С этими словами он пошел прямо к Бёшену и выложил ему всё начистоту. Он сказал, что Блех зарится на добро и деньги Кнюссена. И что Кнюссен гораздо богаче, чем думают многие. И что он, Корнелиус, может стать зятем и наследником Кнюссена, потому что Анниккен любит его. Тут Корнелиус перевел дух. Он никак не решался заговорить о самом главном. Но мысль об Анниккен и Блеховом Клойсе развязала ему язык, и Корнелиус решительно заговорил о самых сокровенных тайнах семейства Бёшенов, о которых рассказала ему Анне Большая. Говорил он не называя имен, но не упуская ни малейшей подробности. Оказывается, он знал о том, что Бёшен в последнее время потерпел большие убытки на акциях.

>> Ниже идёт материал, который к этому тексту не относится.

-- ==== Sys2Proof/Laws/State.lean ====
section
/-! SUPPORT. What each named update of the state leaves alone: one lemma per field and update. -/

namespace Sys2Proof.Machine

/-! ### State.setCore -/

@[simp] theorem State.setCore_tb (s : State) (c : Fin 320) (k : Core) : (s.setCore c k).tb = s.tb := rfl
@[simp] theorem State.setCore_agenda (s : State) (c : Fin 320) (k : Core) : (s.setCore c k).agenda = s.agenda := rfl
@[simp] theorem State.setCore_free (s : State) (c : Fin 320) (k : Core) : (s.setCore c k).free = s.free := rfl
@[simp] theorem State.setCore_cur (s : State) (c : Fin 320) (k : Core) : (s.setCore c k).cur = s.cur := rfl
@[simp] theorem State.setCore_iss (s : State) (c : Fin 320) (k : Core) : (s.setCore c k).iss = s.iss := rfl
@[simp] theorem State.setCore_osqs (s : State) (c : Fin 320) (k : Core) : (s.setCore c k).osqs = s.osqs := rfl
@[simp] theorem State.setCore_dorm (s : State) (c : Fin 320) (k : Core) : (s.setCore c k).dorm = s.dorm := rfl
@[simp] theorem State.setCore_dies (s : State) (c : Fin 320) (k : Core) : (s.setCore c k).dies = s.dies := rfl
@[simp] theorem State.setCore_clus (s : State) (c : Fin 320) (k : Core) : (s.setCore c k).clus = s.clus := rfl
@[simp] theorem State.setCore_mem (s : State) (c : Fin 320) (k : Core) : (s.setCore c k).mem = s.mem := rfl
@[simp] theorem State.setCore_frames (s : State) (c : Fin 320) (k : Core) : (s.setCore c k).frames = s.frames := rfl
@[simp] theorem State.setCore_cwrit (s : State) (c : Fin 320) (k : Core) : (s.setCore c k).cwrit = s.cwrit := rfl
@[simp] theorem State.setCore_stamps (s : State) (c : Fin 320) (k : Core) : (s.setCore c k).stamps = s.stamps := rfl
@[simp] theorem State.setCore_barrs (s : State) (c : Fin 320) (k : Core) : (s.setCore c k).barrs = s.barrs := rfl
@[simp] theorem State.setCore_parts (s : State) (c : Fin 320) (k : Core) : (s.setCore c k).parts = s.parts := rfl
@[simp] theorem State.setCore_imgs (s : State) (c : Fin 320) (k : Core) : (s.setCore c k).imgs = s.imgs := rfl
@[simp] theorem State.setCore_saves (s : State) (c : Fin 320) (k : Core) : (s.setCore c k).saves = s.saves := rfl
@[simp] theorem State.setCore_plat (s : State) (c : Fin 320) (k : Core) : (s.setCore c k).plat = s.plat := rfl
@[simp] theorem State.setCore_rec (s : State) (c : Fin 320) (k : Core) : (s.setCore c k).rec_ = s.rec_ := rfl
@[simp] theorem State.setCore_phases (s : State) (c : Fin 320) (k : Core) : (s.setCore c k).phases = s.phases := rfl
@[simp] theorem State.setCore_ueMarks (s : State) (c : Fin 320) (k : Core) : (s.setCore c k).ueMarks = s.ueMarks := rfl

/-! ### State.modCore -/

@[simp] theorem State.modCore_tb (s : State) (c : Fin 320) (f : Core → Core) : (s.modCore c f).tb = s.tb := rfl
@[simp] theorem State.modCore_agenda (s : State) (c : Fin 320) (f : Core → Core) : (s.modCore c f).agenda = s.agenda := rfl
@[simp] theorem State.modCore_free (s : State) (c : Fin 320) (f : Core → Core) : (s.modCore c f).free = s.free := rfl
@[simp] theorem State.modCore_cur (s : State) (c : Fin 320) (f : Core → Core) : (s.modCore c f).cur = s.cur := rfl
@[simp] theorem State.modCore_iss (s : State) (c : Fin 320) (f : Core → Core) : (s.modCore c f).iss = s.iss := rfl
@[simp] theorem State.modCore_osqs (s : State) (c : Fin 320) (f : Core → Core) : (s.modCore c f).osqs = s.osqs := rfl
@[simp] theorem State.modCore_dorm (s : State) (c : Fin 320) (f : Core → Core) : (s.modCore c f).dorm = s.dorm := rfl
@[simp] theorem State.modCore_dies (s : State) (c : Fin 320) (f : Core → Core) : (s.modCore c f).dies = s.dies := rfl
@[simp] theorem State.modCore_clus (s : State) (c : Fin 320) (f : Core → Core) : (s.modCore c f).clus = s.clus := rfl
@[simp] theorem State.modCore_mem (s : State) (c : Fin 320) (f : Core → Core) : (s.modCore c f).mem = s.mem := rfl
@[simp] theorem State.modCore_frames (s : State) (c : Fin 320) (f : Core → Core) : (s.modCore c f).frames = s.frames := rfl
@[simp] theorem State.modCore_cwrit (s : State) (c : Fin 320) (f : Core → Core) : (s.modCore c f).cwrit = s.cwrit := rfl
@[simp] theorem State.modCore_stamps (s : State) (c : Fin 320) (f : Core → Core) : (s.modCore c f).stamps = s.stamps := rfl
@[simp] theorem State.modCore_barrs (s : State) (c : Fin 320) (f : Core → Core) : (s.modCore c f).barrs = s.barrs := rfl
@[simp] theorem State.modCore_parts (s : State) (c : Fin 320) (f : Core → Core) : (s.modCore c f).parts = s.parts := rfl
@[simp] theorem State.modCore_imgs (s : State) (c : Fin 320) (f : Core → Core) : (s.modCore c f).imgs = s.imgs := rfl
@[simp] theorem State.modCore_saves (s : State) (c : Fin 320) (f : Core → Core) : (s.modCore c f).saves = s.saves := rfl
@[simp] theorem State.modCore_plat (s : State) (c : Fin 320) (f : Core → Core) : (s.modCore c f).plat = s.plat := rfl
@[simp] theorem State.modCore_rec (s : State) (c : Fin 320) (f : Core → Core) : (s.modCore c f).rec_ = s.rec_ := rfl
@[simp] theorem State.modCore_phases (s : State) (c : Fin 320) (f : Core → Core) : (s.modCore c f).phases = s.phases := rfl
@[simp] theorem State.modCore_ueMarks (s : State) (c : Fin 320) (f : Core → Core) : (s.modCore c f).ueMarks = s.ueMarks := rfl

/-! ### State.setCtx -/

@[simp] theorem State.setCtx_tb (s : State) (q : Fin 16) (x : Ctx) : (s.setCtx q x).tb = s.tb := rfl
@[simp] theorem State.setCtx_agenda (s : State) (q : Fin 16) (x : Ctx) : (s.setCtx q x).agenda = s.agenda := rfl
@[simp] theorem State.setCtx_free (s : State) (q : Fin 16) (x : Ctx) : (s.setCtx q x).free = s.free := rfl
@[simp] theorem State.setCtx_cur (s : State) (q : Fin 16) (x : Ctx) : (s.setCtx q x).cur = s.cur := rfl
@[simp] theorem State.setCtx_iss (s : State) (q : Fin 16) (x : Ctx) : (s.setCtx q x).iss = s.iss := rfl
@[simp] theorem State.setCtx_cores (s : State) (q : Fin 16) (x : Ctx) : (s.setCtx q x).cores = s.cores := rfl
@[simp] theorem State.setCtx_dorm (s : State) (q : Fin 16) (x : Ctx) : (s.setCtx q x).dorm = s.dorm := rfl
@[simp] theorem State.setCtx_dies (s : State) (q : Fin 16) (x : Ctx) : (s.setCtx q x).dies = s.dies := rfl
@[simp] theorem State.setCtx_clus (s : State) (q : Fin 16) (x : Ctx) : (s.setCtx q x).clus = s.clus := rfl
@[simp] theorem State.setCtx_mem (s : State) (q : Fin 16) (x : Ctx) : (s.setCtx q x).mem = s.mem := rfl
@[simp] theorem State.setCtx_frames (s : State) (q : Fin 16) (x : Ctx) : (s.setCtx q x).frames = s.frames := rfl
@[simp] theorem State.setCtx_cwrit (s : State) (q : Fin 16) (x : Ctx) : (s.setCtx q x).cwrit = s.cwrit := rfl
@[simp] theorem State.setCtx_stamps (s : State) (q : Fin 16) (x : Ctx) : (s.setCtx q x).stamps = s.stamps := rfl
@[simp] theorem State.setCtx_barrs (s : State) (q : Fin 16) (x : Ctx) : (s.setCtx q x).barrs = s.barrs := rfl
@[simp] theorem State.setCtx_parts (s : State) (q : Fin 16) (x : Ctx) : (s.setCtx q x).parts = s.parts := rfl
@[simp] theorem State.setCtx_imgs (s : State) (q : Fin 16) (x : Ctx) : (s.setCtx q x).imgs = s.imgs := rfl
@[simp] theorem State.setCtx_saves (s : State) (q : Fin 16) (x : Ctx) : (s.setCtx q x).saves = s.saves := rfl
@[simp] theorem State.setCtx_plat (s : State) (q : Fin 16) (x : Ctx) : (s.setCtx q x).plat = s.plat := rfl
@[simp] theorem State.setCtx_rec (s : State) (q : Fin 16) (x : Ctx) : (s.setCtx q x).rec_ = s.rec_ := rfl
@[simp] theorem State.setCtx_phases (s : State) (q : Fin 16) (x : Ctx) : (s.setCtx q x).phases = s.phases := rfl
@[simp] theorem State.setCtx_ueMarks (s : State) (q : Fin 16) (x : Ctx) : (s.setCtx q x).ueMarks = s.ueMarks := rfl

Бёшен, выпучив глаза, откинулся на спинку стула. Губы его запрыгали. Он то и дело менялся в лице. Но Корнелиус намекнул, что Бёшен может получить заем на выгодных условиях и благодаря ему спастись от угрозы разорения, которая, словно дамоклов меч, висела над его домом.
Бёшен вскочил и хотел было накостылять наглецу шею. Но тут ему пришло в голову, что если Блеху удастся завладеть деньгами башмачника, то он наверняка уцелеет во время кризиса, который многих купцов скрутил в бараний рог. И к тому же заем… Правда, он сам много раз давал обещания, которые и не думал выполнять. Но всё-таки тут есть какой-то шанс. Да, но тогда придется предать Блеха… А какое ему дело до Блеха? Ведь он его, собственно говоря, терпеть не может. Бёшен взвешивал все «за» и «против», а Корнелиус меж тем стоял, отирая со лба холодный пот. Наконец Бёшен тихо проговорил: — Ступай к своему бывшему хозяину и скажи: пусть подождет с обручением, пока бриг «Альберт Блех» не вернется в Берген. Я говорил с Пине из Тронхейма на прошлой неделе. Он получил от своего шкипера важные вести, которые вот-вот должны окончательно подтвердиться. Это всё! Ступай, да не забудь своего обещания.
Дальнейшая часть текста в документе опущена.